Hence it is clear that the malefactor had a ready way of evading or
postponing the consequences of his crime and refusal to "put himself on
his country," for every church was a sanctuary in the sense of affording
security to terrified wretches, innocent or guilty. It may be well to
recall that outlawry did not date from the commission of the crime or
the flight of the criminal; and up to the time of conviction, judgment
going by default, the law gave no countenance to his assassination. The
rule affirmed by the statute of King Edgar, whereby sentence of outlawry
was pronounced only after opportunities had been granted for
repentance, continued to be in force all through the Middle Ages.

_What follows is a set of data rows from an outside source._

-- ==== Sys2Proof/Laws/State.lean ====
section
/-!
SUPPORT. Laws/State.lean: what each named update of the state leaves in each field, so that no later proof
unfolds a record update.
-/

namespace Sys2Proof.Machine

variable (s : State)

@[simp] theorem goto_ie (c : FsmCode) : (s.goto c).ie = s.ie := rfl
@[simp] theorem goto_busy (c : FsmCode) : (s.goto c).busy = s.busy := rfl
@[simp] theorem goto_done (c : FsmCode) : (s.goto c).done = s.done := rfl
@[simp] theorem goto_valid (c : FsmCode) : (s.goto c).valid = s.valid := rfl
@[simp] theorem goto_outcome (c : FsmCode) : (s.goto c).outcome = s.outcome := rfl
@[simp] theorem goto_respTo (c : FsmCode) : (s.goto c).respTo = s.respTo := rfl
@[simp] theorem goto_byteTo (c : FsmCode) : (s.goto c).byteTo = s.byteTo := rfl
@[simp] theorem goto_sovr (c : FsmCode) : (s.goto c).sovr = s.sovr := rfl
@[simp] theorem goto_data (c : FsmCode) : (s.goto c).data = s.data := rfl
@[simp] theorem goto_sum (c : FsmCode) : (s.goto c).sum = s.sum := rfl
@[simp] theorem goto_crc (c : FsmCode) : (s.goto c).crc = s.crc := rfl
@[simp] theorem goto_budget (c : FsmCode) : (s.goto c).budget = s.budget := rfl
@[simp] theorem goto_w0 (c : FsmCode) : (s.goto c).w0 = s.w0 := rfl
@[simp] theorem goto_w1 (c : FsmCode) : (s.goto c).w1 = s.w1 := rfl
@[simp] theorem goto_w2 (c : FsmCode) : (s.goto c).w2 = s.w2 := rfl
@[simp] theorem goto_w3 (c : FsmCode) : (s.goto c).w3 = s.w3 := rfl
@[simp] theorem goto_w4 (c : FsmCode) : (s.goto c).w4 = s.w4 := rfl
@[simp] theorem goto_sh (c : FsmCode) : (s.goto c).sh = s.sh := rfl
@[simp] theorem goto_bitIdx (c : FsmCode) : (s.goto c).bitIdx = s.bitIdx := rfl
@[simp] theorem goto_byteIdx (c : FsmCode) : (s.goto c).byteIdx = s.byteIdx := rfl
@[simp] theorem goto_cnt (c : FsmCode) : (s.goto c).cnt = s.cnt := rfl
@[simp] theorem goto_budL (c : FsmCode) : (s.goto c).budL = s.budL := rfl
@[simp] theorem goto_acc (c : FsmCode) : (s.goto c).acc = s.acc := rfl
@[simp] theorem goto_abrt (c : FsmCode) : (s.goto c).abrt = s.abrt := rfl
@[simp] theorem goto_wRespTo (c : FsmCode) : (s.goto c).wRespTo = s.wRespTo := rfl
@[simp] theorem goto_wByteTo (c : FsmCode) : (s.goto c).wByteTo = s.wByteTo := rfl
@[simp] theorem goto_fsmState (c : FsmCode) : (s.goto c).fsmState = c := rfl
@[simp] theorem goto_dir (c : FsmCode) : (s.goto c).dir = s.dir := rfl
@[simp] theorem goto_out (c : FsmCode) : (s.goto c).out = s.out := rfl
@[simp] theorem goto_trace (c : FsmCode) : (s.goto c).trace = s.trace := rfl
@[simp] theorem goto_faultMark (c : FsmCode) : (s.goto c).faultMark = s.faultMark := rfl
@[simp] theorem goto_refusedMark (c : FsmCode) : (s.goto c).refusedMark = s.refusedMark := rfl
@[simp] theorem goto_responses (c : FsmCode) : (s.goto c).responses = s.responses := rfl
@[simp] theorem goto_agenda (c : FsmCode) : (s.goto c).agenda = s.agenda := rfl
@[simp] theorem goto_lineIn (c : FsmCode) : (s.goto c).lineIn = s.lineIn := rfl
@[simp] theorem goto_drawCount (c : FsmCode) : (s.goto c).drawCount = s.drawCount := rfl

@[simp] theorem enterWait_ie (c : FsmCode) : (s.enterWait c).ie = s.ie := rfl
@[simp] theorem enterWait_busy (c : FsmCode) : (s.enterWait c).busy = s.busy := rfl
@[simp] theorem enterWait_done (c : FsmCode) : (s.enterWait c).done = s.done := rfl
@[simp] theorem enterWait_valid (c : FsmCode) : (s.enterWait c).valid = s.valid := rfl
@[simp] theorem enterWait_outcome (c : FsmCode) : (s.enterWait c).outcome = s.outcome := rfl
@[simp] theorem enterWait_respTo (c : FsmCode) : (s.enterWait c).respTo = s.respTo := rfl
@[simp] theorem enterWait_byteTo (c : FsmCode) : (s.enterWait c).byteTo = s.byteTo := rfl
@[simp] theorem enterWait_sovr (c : FsmCode) : (s.enterWait c).sovr = s.sovr := rfl
@[simp] theorem enterWait_data (c : FsmCode) : (s.enterWait c).data = s.data := rfl
@[simp] theorem enterWait_sum (c : FsmCode) : (s.enterWait c).sum = s.sum := rfl
@[simp] theorem enterWait_crc (c : FsmCode) : (s.enterWait c).crc = s.crc := rfl
@[simp] theorem enterWait_budget (c : FsmCode) : (s.enterWait c).budget = s.budget := rfl
@[simp] theorem enterWait_w0 (c : FsmCode) : (s.enterWait c).w0 = s.w0 := rfl
@[simp] theorem enterWait_w1 (c : FsmCode) : (s.enterWait c).w1 = s.w1 := rfl
@[simp] theorem enterWait_w2 (c : FsmCode) : (s.enterWait c).w2 = s.w2 := rfl
@[simp] theorem enterWait_w3 (c : FsmCode) : (s.enterWait c).w3 = s.w3 := rfl
@[simp] theorem enterWait_w4 (c : FsmCode) : (s.enterWait c).w4 = s.w4 := rfl
@[simp] theorem enterWait_sh (c : FsmCode) : (s.enterWait c).sh = s.sh := rfl
@[simp] theorem enterWait_bitIdx (c : FsmCode) : (s.enterWait c).bitIdx = s.bitIdx := rfl
@[simp] theorem enterWait_byteIdx (c : FsmCode) : (s.enterWait c).byteIdx = s.byteIdx := rfl
@[simp] theorem enterWait_cnt (c : FsmCode) : (s.enterWait c).cnt = 0#32 := rfl
@[simp] theorem enterWait_budL (c : FsmCode) : (s.enterWait c).budL = s.budL := rfl
@[simp] theorem enterWait_acc (c : FsmCode) : (s.enterWait c).acc = s.acc := rfl
@[simp] theorem enterWait_abrt (c : FsmCode) : (s.enterWait c).abrt = s.abrt := rfl
@[simp] theorem enterWait_wRespTo (c : FsmCode) : (s.enterWait c).wRespTo = s.wRespTo := rfl
@[simp] theorem enterWait_wByteTo (c : FsmCode) : (s.enterWait c).wByteTo = s.wByteTo := rfl
@[simp] theorem enterWait_fsmState (c : FsmCode) : (s.enterWait c).fsmState = c := rfl
@[simp] theorem enterWait_dir (c : FsmCode) : (s.enterWait c).dir = s.dir := rfl
@[simp] theorem enterWait_out (c : FsmCode) : (s.enterWait c).out = s.out := rfl
@[simp] theorem enterWait_trace (c : FsmCode) : (s.enterWait c).trace = s.trace := rfl
@[simp] theorem enterWait_faultMark (c : FsmCode) : (s.enterWait c).faultMark = s.faultMark := rfl
@[simp] theorem enterWait_refusedMark (c : FsmCode) : (s.enterWait c).refusedMark = s.refusedMark := rfl
@[simp] theorem enterWait_responses (c : FsmCode) : (s.enterWait c).responses = s.responses := rfl
@[simp] theorem enterWait_agenda (c : FsmCode) : (s.enterWait c).agenda = s.agenda := rfl
@[simp] theorem enterWait_lineIn (c : FsmCode) : (s.enterWait c).lineIn = s.lineIn := rfl
@[simp] theorem enterWait_drawCount (c : FsmCode) : (s.enterWait c).drawCount = s.drawCount := rfl
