-- ==== Sys2Proof/Laws/Ops.lean ====
section
/-!
SUPPORT. Laws/Ops.lean: what each shared operation can do, said once.
-/

namespace Sys2Proof.Machine

/-! ## Line reads -/

theorem drawn_eq_upcoming (s : State) : drawn s = upcoming s 0 := by
  cases h : s.lineIn <;> simp [drawn, upcoming, h]

theorem upcoming_congr {s t : State} (hl : t.lineIn = s.lineIn) (hd : t.drawCount = s.drawCount) :
    upcoming t = upcoming s := by
  funext n
  simp [upcoming, hl, hd]

/-- A read takes the first answer and leaves the others in their order. -/
theorem upcoming_lineRead (s : State) (n : Nat) : upcoming (lineRead s) n = upcoming s (n + 1) := by
  cases h : s.lineIn with
  | nil => simp [upcoming, h]; congr 1; omega
  | cons l rest => simp [upcoming, h]

/-! ## The wait -/

/-- The budget is used up: no read (40_sampler.md R112). -/
theorem waitStep_timedOut {target : Level} {ok timedOut : State → State} {s : State} (h : s.budL ≤ s.cnt) :
    waitStep target ok timedOut s = timedOut s := if_pos h

/-- The poll finds the level (40_sampler.md R112). -/
theorem waitStep_reached {target : Level} {ok timedOut : State → State} {s : State} (h : s.cnt < s.budL)
    (hl : drawn s = target) : waitStep target ok timedOut s = ok (lineRead s) := by
  simp [waitStep, BitVec.not_le.mpr h, hl]

/-- The poll fails (40_sampler.md R112). -/
theorem waitStep_failed {target : Level} {ok timedOut : State → State} {s : State} (h : s.cnt < s.budL)
    (hl : drawn s ≠ target) :
    waitStep target ok timedOut s = { lineRead s with cnt := s.cnt + 1 } := by
  simp [waitStep, BitVec.not_le.mpr h, hl]

/-- Everything a WaitStep can do. -/
theorem waitStep_cases (target : Level) (ok timedOut : State → State) (s : State) :
    (s.budL ≤ s.cnt ∧ waitStep target ok timedOut s = timedOut s) ∨
    (s.cnt < s.budL ∧ drawn s = target ∧ waitStep target ok timedOut s = ok (lineRead s)) ∨
    (s.cnt < s.budL ∧ drawn s ≠ target ∧
      waitStep target ok timedOut s = { lineRead s with cnt := s.cnt + 1 }) := by
  by_cases h : s.budL ≤ s.cnt
  · exact .inl ⟨h, waitStep_timedOut h⟩
  · have h' := BitVec.not_le.mp h
    by_cases hl : drawn s = target
    · exact .inr (.inl ⟨h', hl, waitStep_reached h' hl⟩)
    · exact .inr (.inr ⟨h', hl, waitStep_failed h' hl⟩)

/-- A failed poll does not wrap the counter (10_state.md R34). -/
theorem cnt_succ_toNat {s : State} (h : s.cnt < s.budL) : (s.cnt + 1).toNat = s.cnt.toNat + 1 := by
  have := s.budL.isLt
  have := BitVec.lt_def.mp h
  have h1 : (1 : Word).toNat = 1 := rfl
  rw [BitVec.toNat_add, h1]
  omega

/-! ## Bits and bytes -/

theorem endBit_cases (s : State) :
    (s.bitIdx = 7#3 ∧ endBit s = s.goto Code.sByteEnd) ∨
    (s.bitIdx ≠ 7#3 ∧ endBit s = State.enterWait Code.sBitRise { s with bitIdx := s.bitIdx + 1 }) := by
  by_cases h : s.bitIdx = 7#3 <;> simp [endBit, h]

theorem nextByte_cases (s : State) :
    (s.byteIdx = 4#3 ∧ nextByte s = s.goto Code.sCheck) ∨
    (s.byteIdx ≠ 4#3 ∧ nextByte s = beginByte { s with byteIdx := s.byteIdx + 1 }) := by
  by_cases h : s.byteIdx = 4#3 <;> simp [nextByte, h]

/-- The working timeout flags after byte `k` is marked: flag `k` is set and no other changes. -/
theorem markByte_getLsbD (flags : BitVec 5) (k : BitVec 3) (j : Nat) :
    (markByte flags k).getLsbD j = (flags.getLsbD j || (decide (j < 5) && j == k.toNat)) := by
  simp only [markByte, BitVec.getLsbD_or, BitVec.getLsbD_shiftLeft, BitVec.getLsbD_one]
  by_cases h : j = k.toNat
  · simp [h]
  · by_cases h2 : j < k.toNat
    · simp [h, h2]
    · simp [h, h2, show ¬ j - k.toNat = 0 by omega]

/-! ## The register window -/

@[simp] theorem readReg_ctrl (s : State) : readReg offCtrl s = ctrlWord s := rfl
@[simp] theorem readReg_status (s : State) : readReg offStatus s = statusWord s := rfl
@[simp] theorem readReg_data (s : State) : readReg offData s = s.data := rfl
@[simp] theorem readReg_chk (s : State) : readReg offChk s = chkWord s := rfl
@[simp] theorem readReg_budget (s : State) : readReg offBudget s = s.budget := rfl
@[simp] theorem readReg_param (s : State) : readReg offParam s = paramWord := rfl

/-- A reserved offset reads 0 (20_memory.md R64). -/
theorem readReg_reserved {off : Offset} (h : 0x18#6 ≤ off) (s : State) : readReg off s = 0#32 := by
  have (k : Offset) (hk : k < 0x18#6) : off ≠ k := fun e => absurd (e ▸ hk) (BitVec.not_lt.mpr h)
  simp [readReg, this]

/-- Everything a write of the window can do (20_memory.md R68). -/
theorem writeReg_cases (off : Offset) (d : Word) (s : State) :
    (off = offCtrl ∧ writeReg off d s = writeCtrl d s) ∨
    (off = offStatus ∧ writeReg off d s = writeStatus d s) ∨
    (off = offBudget ∧ writeReg off d s = writeBudget d s) ∨
    (off ≠ offCtrl ∧ off ≠ offStatus ∧ off ≠ offBudget ∧ writeReg off d s = s) := by
  unfold writeReg
  split_ifs <;> simp_all

/-- Everything a write of CTRL can do (42_host_interface.md R171). -/
theorem writeCtrl_cases (d : Word) (s : State) :
    (startBit d = false ∧ writeCtrl d s = { s with ie := ieBit d }) ∨
    (startBit d = true ∧ s.fsmState = Code.idle ∧ writeCtrl d s = acceptStart { s with ie := ieBit d }) ∨
    (startBit d = true ∧ s.fsmState ≠ Code.idle ∧ writeCtrl d s = { s with ie := ieBit d, sovr := true }) := by
  cases h : startBit d
  · simp [writeCtrl, h]
  · by_cases hs : s.fsmState = Code.idle <;> simp [writeCtrl, requestStart, h, hs]

/-! ## Outcomes -/

/-- What the machine records of an agent's step (20_memory.md R62, 41_frame_decoder.md R150). -/
theorem record_next_iff {s t : State} {r : Result} :
    record s r = .next t ↔
      r = .next t ∨ (∃ f, r = .fault f ∧ t = s.markFault f) ∨
        (r = .refused .badAccess ∧ t = s.markRefused .badAccess) := by
  rcases r with _ | f | rf
  · simp [record]
  · cases f
    simp only [record, Host.Outcome.next.injEq, reduceCtorEq, false_or, false_and, or_false]
    exact ⟨fun e => ⟨.illegalState, trivial, e.symm⟩, fun ⟨f, _, e⟩ => by cases f; exact e.symm⟩
  · cases rf <;> simp [record, eq_comm]

end Sys2Proof.Machine
end

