theorem witness_CleanFrameIsReadCorrectly :
    startA.faultMark = none ∧ startA.fsmState = Code.idle ∧ 1#32 ≤ startA.budget ∧
      startA.agenda = [.host 0x14000000001#41] ∧ decodeHaw 0x14000000001#41 = .wrCtrl 1#32 ∧
      (1#32).getLsbD 0 = true ∧ startA.lineIn = frameReads 0x32#8 0#8 0x19#8 0x05#8 0x50#8 ++ [] := by decide
theorem witness_BudgetZeroCommitsFiveSentinels :
    Alone { started with budL := 0#32 } ∧ ({ started with budL := 0#32 } : State).fsmState = Code.sDirOut ∧
      ({ started with budL := 0#32 } : State).budL = 0#32 ∧ ({ started with budL := 0#32 } : State).acc = 0#8 ∧
      ({ started with budL := 0#32 } : State).wByteTo = 0#5 := by decide

end Sys2Proof.Tests
end

section
/-!
PROOFS. The scope's rules (00_scope.md): which move comes next, and what ends a run.
-/

namespace Sys2Proof.Machine

/-- An empty agenda gives the FSM's move, so only the agenda's head can make the next move a reset (log 1). -/
theorem nextMove_eq_reset_iff {s : State} : nextMove s = .reset ↔ s.agenda.head? = some .reset := by
  rw [nextMove]
  cases s.agenda with
  | nil => simp
  | cons m rest => simp

/-- Settles O11, by `step_marked`: without a reset at the head of the agenda the next move is no reset (00_scope.md R9, log 9). -/
theorem faultMarkEndsTheRun : Obligations.FaultMarkEndsTheRun := by
  intro s f hmark hhead
  have hmove : nextMove s ≠ .reset := mt nextMove_eq_reset_iff.mp hhead
  exact step_marked hmove hmark

end Sys2Proof.Machine
end

section
/-!
PROOFS. The state's rules (10_state.md): the values after reset, what the effect of an FSM operation and of a host
access leaves unchanged, which moves change STATE, SOVR and DONE, and the interrupt output.
-/

namespace Sys2Proof.Machine

variable {s t : State} {w : Haw} {c : FsmCode}

/-! ## After reset -/

/-- Settles O9: each register reads its value of the reset table (10_state.md R43). -/
theorem resetHoldsTheSpecsValues : Obligations.ResetHoldsTheSpecsValues := by
  have hworking : ∀ k < 5, workByte k State.reset = 0#8 := by decide
  exact ⟨rfl, rfl, rfl, rfl, rfl, rfl, hworking, rfl, rfl, rfl, rfl, rfl, rfl, rfl, rfl, rfl, rfl, rfl, rfl, rfl, rfl,
    rfl, rfl⟩

theorem reset_controlInv : ControlInv State.reset where
  legal := by decide
  busyIff := by decide
  byteIdxLe := by decide
  cntLe := by decide
  firstByte := by decide
  lastByte := by decide
  laterClear hbusy := absurd rfl hbusy

theorem reset_lineInv : LineInv State.reset where
  dirIff := by decide
  outIff := by decide

theorem reset_decodeInv : DecodeInv State.reset where
  shBefore := by decide
  shAfter := by decide
  notAborted := by decide

theorem reset_resultInv : ResultInv State.reset where
  accSum := by decide
  workSentinel := by decide
  sumData := by decide
  outcomeCheck := by decide
  sentinelHeld := by decide
  invalidZero := by decide
  busyNotDone := by decide

/-- Settles O45, one part of the invariant at a time. -/
theorem resetMeetsTheInvariant : Obligations.ResetMeetsTheInvariant :=
  ⟨reset_controlInv, reset_lineInv, reset_decodeInv, reset_resultInv⟩

/-! ## The results (10_state.md R26, R27, R29, R30) -/

/-- Two states show the same results: DATA, CHK, OUTCOME, RESP_TO, BYTE_TO and VALID. -/
def SameResults (s t : State) : Prop :=
  t.data = s.data ∧ t.sum = s.sum ∧ t.crc = s.crc ∧ t.outcome = s.outcome ∧ t.respTo = s.respTo ∧
    t.byteTo = s.byteTo ∧ t.valid = s.valid

theorem FsmEffect.sameResults (h : FsmEffect s c t) (hc : c ≠ Code.sCheck) : SameResults s t := by
  cases h
  case check => exact absurd rfl hc
  all_goals simp [SameResults]

theorem HostEffect.sameResults (h : HostEffect s w t) : SameResults s t := by
  cases h <;> simp [SameResults]

/-- Settles O34: no effect but the commit's changes a result (`FsmEffect.sameResults`, `HostEffect.sameResults`). -/
theorem onlyTheCommitWritesResults : Obligations.OnlyTheCommitWritesResults := by
  intro s t hstep hhead hcommit
  have hmove : nextMove s ≠ .reset := mt nextMove_eq_reset_iff.mp hhead
  obtain ⟨hreset, _⟩ | ⟨w, _, _, he⟩ | ⟨hfsm, _, he⟩ | ⟨_, _, _, rfl⟩ := step_effect hstep
  · exact absurd hreset hmove
  · exact he.sameResults
  · exact he.sameResults fun hc => hcommit ⟨hfsm, hc⟩
  · exact ⟨rfl, rfl, rfl, rfl, rfl, rfl, rfl⟩

/-! ## STATE (10_state.md R35) -/

/-- In IDLE the FSM changes nothing (41_frame_decoder.md R147). -/
theorem FsmEffect.eq_of_idle (h : FsmEffect s Code.idle t) : t = s := by
  cases h
  rfl

/-- Of the FSM's operations outside IDLE only the commit goes there (41_frame_decoder.md R146). -/
theorem FsmEffect.code_eq_sCheck (h : FsmEffect s c t) (hs : s.fsmState = c) (hc : c ≠ Code.idle)
    (ht : t.fsmState = Code.idle) : c = Code.sCheck := by
  cases h
  case idle => exact absurd rfl hc
  case check => rfl
  case respFailed | riseFailed | fallFailed => exact absurd (hs.symm.trans ht) hc
  all_goals exact absurd ht (of_decide_eq_false rfl)

/-- A host access changes STATE by an accepted START only (42_host_interface.md R171). -/
theorem HostEffect.fsmState_cases (h : HostEffect s w t) :
    t.fsmState = s.fsmState ∨
      (s.fsmState = Code.idle ∧ t.fsmState = Code.sDirOut ∧
        ∃ d, decodeHaw w = .wrCtrl d ∧ d.getLsbD 0 = true) := by
  cases h
  case ctrlStart hd hstart hidle => exact .inr ⟨hidle, rfl, _, hd, hstart⟩
  all_goals exact .inl rfl

/-- Settles O35, from what each effect does to STATE. -/
theorem onlyStartLeavesIdleAndOnlyCommitEntersIt : Obligations.OnlyStartLeavesIdleAndOnlyCommitEntersIt := by
  intro s t hstep
  obtain ⟨hreset, rfl⟩ | ⟨w, hhost, _, he⟩ | ⟨hfsm, _, he⟩ | ⟨_, _, _, rfl⟩ := step_effect hstep
  · exact ⟨fun _ hleft => absurd rfl hleft, fun _ _ => .inl hreset⟩
  · obtain hsame | ⟨hidle, _, d, hd, hstart⟩ := he.fsmState_cases
    · exact ⟨fun hidle hleft => absurd (hsame.trans hidle) hleft,
        fun hbusy hentered => absurd (hsame.symm.trans hentered) hbusy⟩
    · exact ⟨fun _ _ => ⟨w, d, hhost, hd, hstart⟩, fun hbusy => absurd hidle hbusy⟩
  · refine ⟨fun hidle hleft => ?_, fun hbusy hentered => .inr ⟨hfsm, he.code_eq_sCheck rfl hbusy hentered⟩⟩
    rw [hidle] at he
    exact absurd (he.eq_of_idle ▸ hidle) hleft
  · exact ⟨fun hidle hleft => absurd hidle hleft, fun hbusy hentered => absurd hentered hbusy⟩

/-! ## What the FSM does not read (10_state.md R38) -/

/-- An FSM operation that goes on has only its own effect: with `exec_decodeFsm`, an operation and its effect say the
same. -/
theorem exec_of_fsmEffect (h : FsmEffect s c t) : exec (decodeFsm c) s = .next t := by
  cases h
  case respTimedOut hspent | riseTimedOut hspent | fallTimedOut hspent =>
    exact congrArg Host.Outcome.next (waitStep_timedOut hspent)
  case respReached hleft hl | riseReached hleft hl => exact congrArg Host.Outcome.next (waitStep_reached hleft hl)
  case respFailed hleft hl | riseFailed hleft hl | fallFailed hleft hl =>
    exact congrArg Host.Outcome.next (waitStep_failed hleft (by simp [hl]))
  case fallLast hleft hl hlast =>
    exact congrArg Host.Outcome.next ((waitStep_reached hleft hl).trans (if_pos hlast))
  case fallNext hleft hl hmore =>
    exact congrArg Host.Outcome.next ((waitStep_reached hleft hl).trans (if_neg hmore))
  case byteLast hlast => exact congrArg Host.Outcome.next (if_pos hlast)
  case byteNext hmore => exact congrArg Host.Outcome.next (if_neg hmore)
  all_goals rfl

/-- Values for what the FSM does not read: the STATUS flags, IE, BUDGET, the refused mark, the returned words and the
moves to come. -/
structure HostSide where
  busy : Bool
  done : Bool
  valid : Bool
  outcome : ReadOutcome
  respTo : Bool
  byteTo : BitVec 5
  sovr : Bool
  ie : Bool
  budget : Word
  responses : List Word
  refusedMark : Option Refusal
  agenda : List Move

/-- The state with those values. -/
def State.withHostSide (v : HostSide) (s : State) : State :=
  { s with
    busy := v.busy, done := v.done, valid := v.valid, outcome := v.outcome, respTo := v.respTo, byteTo := v.byteTo,
    sovr := v.sovr, ie := v.ie, budget := v.budget, responses := v.responses, refusedMark := v.refusedMark,
    agenda := v.agenda }

/-- An operation other than the commit has the same effect whatever the host's side holds, and leaves it: the same
case of `FsmEffect` applies, with the same premises. -/
theorem FsmEffect.withHostSide (h : FsmEffect s c t) (hc : c ≠ Code.sCheck) (v : HostSide) :
    FsmEffect (s.withHostSide v) c (t.withHostSide v) := by
  cases h
  case check => exact absurd rfl hc
  all_goals constructor <;> assumption

/-- Settles O37: the commit by its definition, the other operations by `FsmEffect.withHostSide`. -/
theorem fsmIgnoresTheHostRegisters : Obligations.FsmIgnoresTheHostRegisters := by
  intro c s t hexec busy done valid respTo sovr outcome byteTo ie budget responses mark agenda
  have he := exec_decodeFsm hexec
  by_cases hc : c = Code.sCheck
  · subst hc
    cases he
    rw [if_pos rfl]
    rfl
  · rw [if_neg hc]
    exact exec_of_fsmEffect
      (he.withHostSide hc ⟨busy, done, valid, outcome, respTo, byteTo, sovr, ie, budget, responses, mark, agenda⟩)

/-! ## The marks and the growing lists (10_state.md R41, 00_scope.md R10) -/

/-- A set refused mark stays set, and the pin trace and the returned words only grow. -/
def Grows (s t : State) : Prop :=
  (s.refusedMark ≠ none → t.refusedMark ≠ none) ∧ s.trace <+: t.trace ∧ s.responses <+: t.responses

theorem Grows.refl (s : State) : Grows s s := by
  simp [Grows]

/-- The FSM leaves the refused mark and the returned words (10_state.md R38). -/
theorem FsmEffect.keeps_hostRecord (h : FsmEffect s c t) :
    t.refusedMark = s.refusedMark ∧ t.responses = s.responses := by
  cases h <;> simp

theorem FsmEffect.trace_grows (h : FsmEffect s c t) : s.trace <+: t.trace := by
  cases h <;> simp

theorem FsmEffect.grows (h : FsmEffect s c t) : Grows s t := by
  obtain ⟨hmark, hresp⟩ := h.keeps_hostRecord
  simp [Grows, hmark, hresp, h.trace_grows]

theorem HostEffect.grows (h : HostEffect s w t) : Grows s t := by
  cases h
  case read | refused => simp [Grows]
  all_goals exact Grows.refl s

/-- Settles O38: a step without a reset starts unmarked by a fault, and its effect grows the lists. -/
theorem marksPersistAndTracesGrow : Obligations.MarksPersistAndTracesGrow := by
  intro s t hstep hhead
  have hmove : nextMove s ≠ .reset := mt nextMove_eq_reset_iff.mp hhead
  have hgrows : s.faultMark = none ∧ Grows s t := by
    obtain ⟨hreset, _⟩ | ⟨w, _, hf, he⟩ | ⟨_, hf, he⟩ | ⟨_, hf, _, rfl⟩ := step_effect hstep
    · exact absurd hreset hmove
    · exact ⟨hf, he.grows⟩
    · exact ⟨hf, he.grows⟩
    · exact ⟨hf, Grows.refl s⟩
  obtain ⟨hf, hmark, htrace, hresp⟩ := hgrows
  exact ⟨hmark, hf, htrace, hresp⟩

This
appears from a note on the proceedings of the Salop Iter of 1293, which
states:
"Although one who is appealed of the death of a man, or for other
felony, make default at three County Courts, yet at the fourth County
Court he may appear, and give mainprize to appear at the fifth County
Court; and then, if he do not come, he will be outlawed. And if the
appellor abandon the prosecution, the exigend shall tarry until the
Eyre; and then he shall be tried (for he may return to the peace if he
will) at the suit of the King. And if he will not come, he shall be
called at the three County Courts; and if he do not come at the third,
he shall be outlawed at the fourth County Court, if he do not come and
give mainprize to come at the fifth County Court.